__Assignment__
Reproduce the records exactly, beginning with their first line and ending with the line that contains "def State.runSchedule (s", and output nothing more.

Exercise inputs section start

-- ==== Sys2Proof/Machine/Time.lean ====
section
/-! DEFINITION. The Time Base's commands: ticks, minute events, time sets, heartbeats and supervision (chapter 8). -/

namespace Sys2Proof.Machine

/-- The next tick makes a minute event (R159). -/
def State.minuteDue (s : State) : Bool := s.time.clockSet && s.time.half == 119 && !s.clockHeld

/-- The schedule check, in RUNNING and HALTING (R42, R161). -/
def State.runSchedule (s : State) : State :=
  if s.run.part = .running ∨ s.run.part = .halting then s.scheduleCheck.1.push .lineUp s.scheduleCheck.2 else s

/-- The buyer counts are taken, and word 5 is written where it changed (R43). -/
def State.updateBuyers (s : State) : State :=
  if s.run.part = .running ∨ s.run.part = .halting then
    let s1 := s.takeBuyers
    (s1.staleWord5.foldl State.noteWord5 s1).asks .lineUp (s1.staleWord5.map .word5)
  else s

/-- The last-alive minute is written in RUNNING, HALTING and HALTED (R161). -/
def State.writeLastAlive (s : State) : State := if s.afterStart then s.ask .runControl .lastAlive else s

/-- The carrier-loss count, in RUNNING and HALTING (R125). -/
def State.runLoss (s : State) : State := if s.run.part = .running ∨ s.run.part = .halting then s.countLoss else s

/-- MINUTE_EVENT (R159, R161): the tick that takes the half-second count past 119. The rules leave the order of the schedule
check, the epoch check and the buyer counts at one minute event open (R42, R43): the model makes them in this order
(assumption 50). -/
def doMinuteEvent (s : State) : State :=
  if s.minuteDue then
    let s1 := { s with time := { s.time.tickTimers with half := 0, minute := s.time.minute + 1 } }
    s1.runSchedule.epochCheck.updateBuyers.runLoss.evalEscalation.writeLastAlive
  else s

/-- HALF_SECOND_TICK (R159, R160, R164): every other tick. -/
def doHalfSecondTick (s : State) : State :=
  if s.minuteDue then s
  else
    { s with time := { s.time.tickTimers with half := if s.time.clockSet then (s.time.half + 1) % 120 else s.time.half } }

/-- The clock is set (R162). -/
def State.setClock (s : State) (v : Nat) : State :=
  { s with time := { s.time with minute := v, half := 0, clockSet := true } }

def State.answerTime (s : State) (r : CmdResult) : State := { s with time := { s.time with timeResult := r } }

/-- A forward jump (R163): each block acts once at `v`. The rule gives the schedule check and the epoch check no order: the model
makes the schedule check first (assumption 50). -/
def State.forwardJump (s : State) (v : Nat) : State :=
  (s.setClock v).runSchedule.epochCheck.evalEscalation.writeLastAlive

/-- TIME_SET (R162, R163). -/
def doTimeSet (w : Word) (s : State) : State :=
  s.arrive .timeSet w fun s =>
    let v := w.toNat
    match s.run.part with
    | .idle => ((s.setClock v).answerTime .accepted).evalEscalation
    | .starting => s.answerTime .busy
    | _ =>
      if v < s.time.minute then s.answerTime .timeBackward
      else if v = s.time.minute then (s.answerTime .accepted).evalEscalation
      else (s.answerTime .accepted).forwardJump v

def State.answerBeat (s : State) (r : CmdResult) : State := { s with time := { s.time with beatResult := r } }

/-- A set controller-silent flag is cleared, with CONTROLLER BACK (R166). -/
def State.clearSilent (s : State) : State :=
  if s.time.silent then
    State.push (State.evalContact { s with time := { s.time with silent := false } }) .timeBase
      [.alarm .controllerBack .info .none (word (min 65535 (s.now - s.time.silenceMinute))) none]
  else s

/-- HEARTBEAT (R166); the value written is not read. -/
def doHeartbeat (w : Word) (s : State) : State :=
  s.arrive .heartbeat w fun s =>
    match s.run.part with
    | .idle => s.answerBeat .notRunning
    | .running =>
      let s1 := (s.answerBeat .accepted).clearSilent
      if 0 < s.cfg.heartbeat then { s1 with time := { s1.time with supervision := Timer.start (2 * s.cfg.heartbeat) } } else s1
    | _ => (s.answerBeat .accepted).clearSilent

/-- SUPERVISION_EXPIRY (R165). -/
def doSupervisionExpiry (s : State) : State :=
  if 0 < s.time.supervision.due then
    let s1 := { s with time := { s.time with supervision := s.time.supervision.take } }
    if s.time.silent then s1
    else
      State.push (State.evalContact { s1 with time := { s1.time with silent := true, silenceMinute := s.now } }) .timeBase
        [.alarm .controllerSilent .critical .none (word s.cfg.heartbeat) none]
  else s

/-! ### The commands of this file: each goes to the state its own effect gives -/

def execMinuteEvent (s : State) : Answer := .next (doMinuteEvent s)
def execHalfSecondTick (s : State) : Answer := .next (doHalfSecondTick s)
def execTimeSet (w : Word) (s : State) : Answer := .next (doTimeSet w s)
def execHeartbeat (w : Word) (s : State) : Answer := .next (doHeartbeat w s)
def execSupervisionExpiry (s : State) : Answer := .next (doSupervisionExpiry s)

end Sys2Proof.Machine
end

Exercise inputs section end

__Output below__
-- ==== Sys2Proof/Machine/Time.lean ====
section
/-! DEFINITION. The Time Base's commands: ticks, minute events, time sets, heartbeats and supervision (chapter 8). -/

namespace Sys2Proof.Machine

/-- The next tick makes a minute event (R159). -/
def State.minuteDue (s : State) : Bool := s.time.clockSet && s.time.half == 119 && !s.clockHeld

/-- The schedule check, in RUNNING and HALTING (R42, R161). -/
def State.runSchedule (s : State) : State :=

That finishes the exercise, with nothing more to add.